The wind roars in the sunset. How often do you fear it, or even notice it, where you lie and ponder in your nook? Was the day to your satisfaction, did you get a lot done? Come now, do you really think the storm cares about the breadth of your brim?
       It rains every night. The drops heavy with grief pounds harder and stronger against your sealed, locked house. You live in the wild, but dare not step outside your garden. The teeth of those hiding outside, drips of hunger and excitement. This thought has hunted you since the days you were young. Oh, the days you were young, when your own strength and power never failed you, and pure determined will floated in the veins that now thick blood runs through. You learned all of those things, until you couldn't fit in yourself anymore.
      Still, being me watching you, is not that bad. You have chosen to live where everybody else lives, it's bound to be crammed and hard to breathe, hard to think- didn't you realize? What were you thinking? How would your brilliant mind fit in there, and what would it do with so little ground to till and harvest? You wailed, screamed and chewed on the bars that kept you locked out from the world you so desperately longed to belong to. You looked around, asking everyone you met for help. You even asked those you couldn't see, who never ever gave you any answers. What you can not see wastes away and passes the world as a soft, fresh breeze, but those who forget can not know that.
         Your young mind grew old, withered and you finally stepped inside those doors used too often, and turned your back once and for all,  on everything you could have been . I sigh and see you sit and sway in your corner. I can see your hair braided with silver strings of age and your eyes, yellowish like old paper. I can hear the rust in your muscles and the crowd in your head. I cannot make out one word of what they're saying, even less what you are saying. How long have you struggled to get your thoughts heard, to make others say what you're thinking so that someone will hear?
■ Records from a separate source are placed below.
-- ==== Sys2Proof/Laws/GoodPorts.lean ====
section
/-! SUPPORT. What every operation and command of Machine/Ports.lean keeps, one lemma each. -/

set_option linter.all false

namespace Sys2Proof.Laws

open Sys2Proof.Machine

variable {b0 : State}

theorem good_modCsi {s : State} {p : Nat} {f : CsiPort → CsiPort} 
    (hG : Good b0 s) : Good b0 (State.modCsi s p f) := by
  have hF := hG
  unfold State.modCsi
  iterate 40 all_goals try first
    | with_reducible apply hF
    | with_reducible refine good_mk rfl rfl rfl rfl rfl rfl rfl rfl rfl ?_

theorem good_modEth {s : State} {e : Nat} {f : EthPort → EthPort} 
    (hG : Good b0 s) : Good b0 (State.modEth s e f) := by
  have hF := hG
  unfold State.modEth
  iterate 40 all_goals try first
    | with_reducible apply hF
    | with_reducible refine good_mk rfl rfl rfl rfl rfl rfl rfl rfl rfl ?_

theorem good_modT1s {s : State} {t : Nat} {f : T1sPort → T1sPort} 
    (hG : Good b0 s) : Good b0 (State.modT1s s t f) := by
  have hF := hG
  unfold State.modT1s
  iterate 40 all_goals try first
    | with_reducible apply hF
    | with_reducible refine good_mk rfl rfl rfl rfl rfl rfl rfl rfl rfl ?_

theorem good_refreshPorts {s : State} 
    (hG : Good b0 s) : Good b0 (State.refreshPorts s) := by
  have hX := hG
  unfold State.refreshPorts
  iterate 40 all_goals try first
    | with_reducible assumption
    | with_reducible apply good_setPort
    | with_reducible apply good_failPort
    | with_reducible apply good_refreshStreams
    | with_reducible apply good_modT1s
    | (with_reducible apply good_foldl; intro xA yA hX)
    | split

theorem good_execDphyCalibrationDone {port : Nat} {ok : Bool} {s : State} 
    (hG : Good b0 s) : GoodR b0 (execDphyCalibrationDone port ok s) := by
  have hF := hG
  unfold execDphyCalibrationDone
  iterate 40 all_goals try first
    | extract_lets +onlyGivenNames xG
    | with_reducible apply good_modCsi
    | with_reducible apply good_refreshPorts
    | with_reducible apply good_next
    | with_reducible apply hF
    | split

theorem good_pushItem {s : State} {k : Nat} {i : LandItem} 
    (hG : Good b0 s) : Good b0 (State.pushItem s k i) := by
  have hF := hG
  unfold State.pushItem
  iterate 40 all_goals try first
    | with_reducible apply good_modStream
    | with_reducible apply hF

theorem good_pushEvent {s : State} {k : Nat} {i : LandItem}
    (hG : Good b0 s) : Good b0 (State.pushEvent s k i) := by
  have hF := hG
  unfold State.pushEvent
  iterate 40 all_goals try first
    | with_reducible apply good_modStream
    | with_reducible apply good_pushItem
    | (with_reducible apply good_foldl; intro xA yA hX)
    | (with_reducible apply good_foldl1; intro xA yA hX)
    | (with_reducible apply good_ite <;> intro hC)
    | with_reducible apply hF
    | with_reducible assumption
    | split
    | (intro xA yA zA hX; with_reducible have hY : Good b0 xA := hX)
    | (intro xA yA hX; with_reducible have hY : Good b0 xA := hX)
    | (intro xA hX; with_reducible have hY : Good b0 xA := hX)
    | with_reducible refine good_mk rfl rfl rfl rfl rfl rfl rfl rfl rfl ?_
Some never take the chance. Some wait for death, wait until it throws them over and pulls its' veil over the thoughts that once were theirs. There is a veil that covers all in darkness, a veil that cries out to the world: "come, come! here you will grow, come! This house is empty, abandoned, open to all! Come now and knock down walls and raise the roof". 


Some wait for death before they let the worlds grow inside them, and the ones that live freely and wildly dance up to their graves and read not "here lie those who lived", but "here lies death".